*** Opening of Material for this task ***
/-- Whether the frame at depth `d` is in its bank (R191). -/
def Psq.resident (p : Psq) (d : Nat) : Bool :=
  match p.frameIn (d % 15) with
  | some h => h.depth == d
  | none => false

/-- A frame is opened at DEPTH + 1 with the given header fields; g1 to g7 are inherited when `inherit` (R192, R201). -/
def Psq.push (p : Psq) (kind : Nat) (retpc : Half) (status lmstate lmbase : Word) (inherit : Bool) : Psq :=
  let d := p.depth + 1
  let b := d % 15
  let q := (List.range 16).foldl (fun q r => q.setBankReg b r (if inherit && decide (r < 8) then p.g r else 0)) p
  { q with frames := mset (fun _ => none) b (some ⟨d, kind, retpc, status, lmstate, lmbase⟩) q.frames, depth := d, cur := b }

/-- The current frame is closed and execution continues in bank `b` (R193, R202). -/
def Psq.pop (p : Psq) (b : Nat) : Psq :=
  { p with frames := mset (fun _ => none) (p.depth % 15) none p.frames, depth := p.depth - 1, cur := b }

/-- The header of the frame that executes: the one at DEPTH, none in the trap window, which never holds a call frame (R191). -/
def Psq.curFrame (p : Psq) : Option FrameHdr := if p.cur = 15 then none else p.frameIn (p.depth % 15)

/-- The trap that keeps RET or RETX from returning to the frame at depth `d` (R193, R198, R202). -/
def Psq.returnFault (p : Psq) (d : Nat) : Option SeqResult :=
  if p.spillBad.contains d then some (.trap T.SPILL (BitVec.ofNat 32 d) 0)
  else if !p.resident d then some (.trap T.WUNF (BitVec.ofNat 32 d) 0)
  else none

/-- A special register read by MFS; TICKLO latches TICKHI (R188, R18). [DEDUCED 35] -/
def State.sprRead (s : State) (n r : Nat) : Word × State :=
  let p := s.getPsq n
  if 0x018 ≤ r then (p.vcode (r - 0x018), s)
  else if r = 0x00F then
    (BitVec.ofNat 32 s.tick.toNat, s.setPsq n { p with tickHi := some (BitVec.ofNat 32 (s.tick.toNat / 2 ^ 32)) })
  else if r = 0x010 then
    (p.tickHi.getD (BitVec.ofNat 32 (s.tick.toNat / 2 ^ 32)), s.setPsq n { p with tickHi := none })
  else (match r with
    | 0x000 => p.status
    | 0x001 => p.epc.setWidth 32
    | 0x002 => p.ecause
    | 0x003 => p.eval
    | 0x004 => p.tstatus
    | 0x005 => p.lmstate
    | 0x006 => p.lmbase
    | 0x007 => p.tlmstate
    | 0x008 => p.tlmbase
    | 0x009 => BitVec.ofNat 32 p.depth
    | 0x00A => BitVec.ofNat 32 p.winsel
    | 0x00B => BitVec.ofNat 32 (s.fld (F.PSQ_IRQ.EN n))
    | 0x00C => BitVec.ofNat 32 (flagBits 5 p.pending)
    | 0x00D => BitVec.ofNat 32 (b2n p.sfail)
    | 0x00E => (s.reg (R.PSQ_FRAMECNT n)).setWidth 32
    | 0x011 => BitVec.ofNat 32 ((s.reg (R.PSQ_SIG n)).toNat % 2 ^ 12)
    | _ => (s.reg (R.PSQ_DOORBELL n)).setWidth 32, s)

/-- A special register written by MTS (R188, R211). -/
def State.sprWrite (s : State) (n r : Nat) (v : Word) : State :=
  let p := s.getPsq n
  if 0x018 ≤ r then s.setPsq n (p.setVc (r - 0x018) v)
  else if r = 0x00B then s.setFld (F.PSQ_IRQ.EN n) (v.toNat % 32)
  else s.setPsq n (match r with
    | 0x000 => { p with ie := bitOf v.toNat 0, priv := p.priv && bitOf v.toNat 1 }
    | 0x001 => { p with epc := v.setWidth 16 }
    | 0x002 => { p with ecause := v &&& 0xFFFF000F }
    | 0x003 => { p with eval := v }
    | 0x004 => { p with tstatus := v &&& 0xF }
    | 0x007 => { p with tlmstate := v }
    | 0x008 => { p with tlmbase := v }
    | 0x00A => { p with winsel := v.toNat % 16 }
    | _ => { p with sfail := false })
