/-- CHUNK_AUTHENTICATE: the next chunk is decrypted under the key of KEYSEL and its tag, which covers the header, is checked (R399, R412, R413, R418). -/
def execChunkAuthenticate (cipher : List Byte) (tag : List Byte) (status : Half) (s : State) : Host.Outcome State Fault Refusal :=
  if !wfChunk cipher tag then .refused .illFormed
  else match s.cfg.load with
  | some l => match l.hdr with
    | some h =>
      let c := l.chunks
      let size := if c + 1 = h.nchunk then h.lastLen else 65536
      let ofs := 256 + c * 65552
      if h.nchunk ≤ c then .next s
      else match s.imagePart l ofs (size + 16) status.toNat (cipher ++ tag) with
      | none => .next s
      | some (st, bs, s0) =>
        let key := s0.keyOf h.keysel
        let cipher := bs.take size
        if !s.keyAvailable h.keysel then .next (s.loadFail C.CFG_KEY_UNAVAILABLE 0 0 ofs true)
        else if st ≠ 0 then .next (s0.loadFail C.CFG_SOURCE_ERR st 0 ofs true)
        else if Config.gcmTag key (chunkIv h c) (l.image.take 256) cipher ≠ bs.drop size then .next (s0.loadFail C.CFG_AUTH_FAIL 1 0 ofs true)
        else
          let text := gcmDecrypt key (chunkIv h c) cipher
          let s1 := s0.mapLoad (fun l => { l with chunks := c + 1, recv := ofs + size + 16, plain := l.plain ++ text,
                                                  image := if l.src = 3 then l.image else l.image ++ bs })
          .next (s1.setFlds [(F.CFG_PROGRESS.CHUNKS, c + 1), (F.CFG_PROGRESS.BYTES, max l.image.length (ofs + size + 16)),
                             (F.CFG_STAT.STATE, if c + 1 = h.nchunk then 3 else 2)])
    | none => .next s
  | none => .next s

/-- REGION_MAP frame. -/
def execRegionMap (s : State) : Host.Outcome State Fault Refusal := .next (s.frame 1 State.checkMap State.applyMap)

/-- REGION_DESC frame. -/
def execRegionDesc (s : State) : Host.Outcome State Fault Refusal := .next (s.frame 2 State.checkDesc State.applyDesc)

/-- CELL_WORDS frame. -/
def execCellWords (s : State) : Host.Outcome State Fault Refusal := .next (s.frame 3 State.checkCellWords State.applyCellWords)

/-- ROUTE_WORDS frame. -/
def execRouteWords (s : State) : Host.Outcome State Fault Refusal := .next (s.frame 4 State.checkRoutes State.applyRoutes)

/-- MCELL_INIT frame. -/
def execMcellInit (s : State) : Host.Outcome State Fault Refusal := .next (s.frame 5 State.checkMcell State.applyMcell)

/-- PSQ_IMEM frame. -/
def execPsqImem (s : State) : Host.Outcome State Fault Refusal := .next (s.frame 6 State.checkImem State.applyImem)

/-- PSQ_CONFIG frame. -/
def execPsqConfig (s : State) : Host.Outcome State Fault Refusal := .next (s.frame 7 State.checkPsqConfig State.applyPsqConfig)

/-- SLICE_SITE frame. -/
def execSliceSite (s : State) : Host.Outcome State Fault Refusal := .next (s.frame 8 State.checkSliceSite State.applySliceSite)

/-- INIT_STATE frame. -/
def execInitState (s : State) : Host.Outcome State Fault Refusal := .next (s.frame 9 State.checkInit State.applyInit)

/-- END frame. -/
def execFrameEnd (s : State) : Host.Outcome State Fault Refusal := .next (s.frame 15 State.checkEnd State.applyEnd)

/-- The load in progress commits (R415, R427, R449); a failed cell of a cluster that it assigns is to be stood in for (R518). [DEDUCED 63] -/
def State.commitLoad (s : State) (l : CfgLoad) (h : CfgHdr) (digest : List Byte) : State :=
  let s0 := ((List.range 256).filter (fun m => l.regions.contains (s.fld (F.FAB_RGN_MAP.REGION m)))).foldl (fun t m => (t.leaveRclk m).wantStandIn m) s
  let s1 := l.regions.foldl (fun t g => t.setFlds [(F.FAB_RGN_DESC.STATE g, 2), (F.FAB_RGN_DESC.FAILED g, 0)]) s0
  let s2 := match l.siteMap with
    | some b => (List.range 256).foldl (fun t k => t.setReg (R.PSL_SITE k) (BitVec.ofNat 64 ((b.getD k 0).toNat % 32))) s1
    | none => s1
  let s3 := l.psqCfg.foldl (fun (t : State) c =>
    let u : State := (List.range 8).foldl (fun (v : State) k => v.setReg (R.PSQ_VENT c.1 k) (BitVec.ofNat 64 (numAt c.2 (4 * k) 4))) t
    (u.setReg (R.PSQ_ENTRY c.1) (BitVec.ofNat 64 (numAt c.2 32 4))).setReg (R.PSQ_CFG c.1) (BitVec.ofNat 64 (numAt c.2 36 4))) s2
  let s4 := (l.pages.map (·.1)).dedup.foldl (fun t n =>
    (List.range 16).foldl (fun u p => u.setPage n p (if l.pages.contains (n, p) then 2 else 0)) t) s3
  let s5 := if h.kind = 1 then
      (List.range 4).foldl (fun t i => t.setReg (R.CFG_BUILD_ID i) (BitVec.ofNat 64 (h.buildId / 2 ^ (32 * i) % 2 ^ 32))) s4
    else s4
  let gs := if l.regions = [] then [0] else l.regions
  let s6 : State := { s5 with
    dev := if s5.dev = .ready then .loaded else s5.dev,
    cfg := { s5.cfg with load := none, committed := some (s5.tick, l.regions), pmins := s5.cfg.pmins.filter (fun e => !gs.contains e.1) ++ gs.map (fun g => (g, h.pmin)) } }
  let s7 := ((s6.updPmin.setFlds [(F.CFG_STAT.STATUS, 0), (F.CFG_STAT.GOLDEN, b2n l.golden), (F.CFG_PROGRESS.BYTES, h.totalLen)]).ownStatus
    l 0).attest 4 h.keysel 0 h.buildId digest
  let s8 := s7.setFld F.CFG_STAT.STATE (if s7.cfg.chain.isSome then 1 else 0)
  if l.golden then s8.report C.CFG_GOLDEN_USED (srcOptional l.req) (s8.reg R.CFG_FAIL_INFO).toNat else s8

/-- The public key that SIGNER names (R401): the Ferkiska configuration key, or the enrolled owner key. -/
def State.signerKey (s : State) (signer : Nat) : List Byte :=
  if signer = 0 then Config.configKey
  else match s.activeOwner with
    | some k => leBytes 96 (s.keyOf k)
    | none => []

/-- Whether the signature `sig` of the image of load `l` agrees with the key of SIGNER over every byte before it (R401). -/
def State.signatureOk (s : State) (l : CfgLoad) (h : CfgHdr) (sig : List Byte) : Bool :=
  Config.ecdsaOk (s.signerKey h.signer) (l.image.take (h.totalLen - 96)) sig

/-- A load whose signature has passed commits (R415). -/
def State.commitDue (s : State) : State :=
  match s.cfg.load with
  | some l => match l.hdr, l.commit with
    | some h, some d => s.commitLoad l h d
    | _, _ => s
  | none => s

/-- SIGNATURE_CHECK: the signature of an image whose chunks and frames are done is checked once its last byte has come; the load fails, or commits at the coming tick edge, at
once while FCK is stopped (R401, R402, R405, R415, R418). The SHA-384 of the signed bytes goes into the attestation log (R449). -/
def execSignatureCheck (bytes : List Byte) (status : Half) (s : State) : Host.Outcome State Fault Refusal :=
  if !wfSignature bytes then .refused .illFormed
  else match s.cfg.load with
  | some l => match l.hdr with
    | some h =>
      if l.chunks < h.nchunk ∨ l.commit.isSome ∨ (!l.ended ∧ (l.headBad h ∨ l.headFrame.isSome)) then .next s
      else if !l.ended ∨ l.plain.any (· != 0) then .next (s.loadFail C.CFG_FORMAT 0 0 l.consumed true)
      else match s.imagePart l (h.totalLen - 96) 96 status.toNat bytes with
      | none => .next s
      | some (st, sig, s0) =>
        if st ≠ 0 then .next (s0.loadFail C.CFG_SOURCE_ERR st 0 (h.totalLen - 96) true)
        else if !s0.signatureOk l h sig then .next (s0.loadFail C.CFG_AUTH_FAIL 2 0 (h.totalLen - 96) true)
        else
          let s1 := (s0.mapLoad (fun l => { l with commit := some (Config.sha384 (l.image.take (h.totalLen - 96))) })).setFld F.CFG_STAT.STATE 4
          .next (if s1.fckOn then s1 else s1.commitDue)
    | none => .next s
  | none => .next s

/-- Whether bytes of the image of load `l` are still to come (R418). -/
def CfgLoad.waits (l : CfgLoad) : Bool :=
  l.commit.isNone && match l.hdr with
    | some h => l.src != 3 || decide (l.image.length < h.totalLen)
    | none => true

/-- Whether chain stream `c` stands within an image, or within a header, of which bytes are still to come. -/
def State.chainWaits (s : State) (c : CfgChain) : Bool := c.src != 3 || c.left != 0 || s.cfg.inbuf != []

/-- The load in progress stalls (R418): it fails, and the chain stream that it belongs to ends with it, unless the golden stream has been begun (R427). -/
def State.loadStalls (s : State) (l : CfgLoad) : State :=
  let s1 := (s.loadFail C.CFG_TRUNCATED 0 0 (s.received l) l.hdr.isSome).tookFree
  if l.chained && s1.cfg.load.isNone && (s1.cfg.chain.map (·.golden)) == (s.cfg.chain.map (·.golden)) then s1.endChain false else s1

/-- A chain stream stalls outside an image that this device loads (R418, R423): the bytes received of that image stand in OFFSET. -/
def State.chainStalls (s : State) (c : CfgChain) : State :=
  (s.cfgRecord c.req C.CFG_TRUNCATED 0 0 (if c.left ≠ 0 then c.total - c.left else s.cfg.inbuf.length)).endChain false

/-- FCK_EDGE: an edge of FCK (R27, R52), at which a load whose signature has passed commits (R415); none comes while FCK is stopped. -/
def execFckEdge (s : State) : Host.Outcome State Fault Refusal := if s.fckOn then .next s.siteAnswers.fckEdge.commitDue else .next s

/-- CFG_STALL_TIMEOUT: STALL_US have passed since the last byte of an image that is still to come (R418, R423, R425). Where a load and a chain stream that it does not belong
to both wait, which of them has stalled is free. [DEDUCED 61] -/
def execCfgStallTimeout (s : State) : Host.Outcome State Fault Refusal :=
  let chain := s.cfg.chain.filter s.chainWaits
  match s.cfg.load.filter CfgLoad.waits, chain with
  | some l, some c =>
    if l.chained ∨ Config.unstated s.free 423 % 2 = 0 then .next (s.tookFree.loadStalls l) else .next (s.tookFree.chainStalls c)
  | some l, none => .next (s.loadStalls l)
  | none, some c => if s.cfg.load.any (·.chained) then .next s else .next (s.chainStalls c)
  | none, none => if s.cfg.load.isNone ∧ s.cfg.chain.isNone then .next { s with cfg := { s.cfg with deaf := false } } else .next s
*** Close of Material for this task ***
» Exercise goal: In the listing above, find the line with "def Psq.curFrame (p" and the line with "[DEDUCED 35] -/"; set down exactly those two lines and every line between them, nothing more.

» Task response:
def Psq.curFrame (p : Psq) : Option FrameHdr := if p.cur = 15 then none else p.frameIn (p.depth % 15)

/-- The trap that keeps RET or RETX from returning to the frame at depth `d` (R193, R198, R202). -/
def Psq.returnFault (p : Psq) (d : Nat) : Option SeqResult :=
  if p.spillBad.contains d then some (.trap T.SPILL (BitVec.ofNat 32 d) 0)
  else if !p.resident d then some (.trap T.WUNF (BitVec.ofNat 32 d) 0)
  else none

/-- A special register read by MFS; TICKLO latches TICKHI (R188, R18). [DEDUCED 35] -/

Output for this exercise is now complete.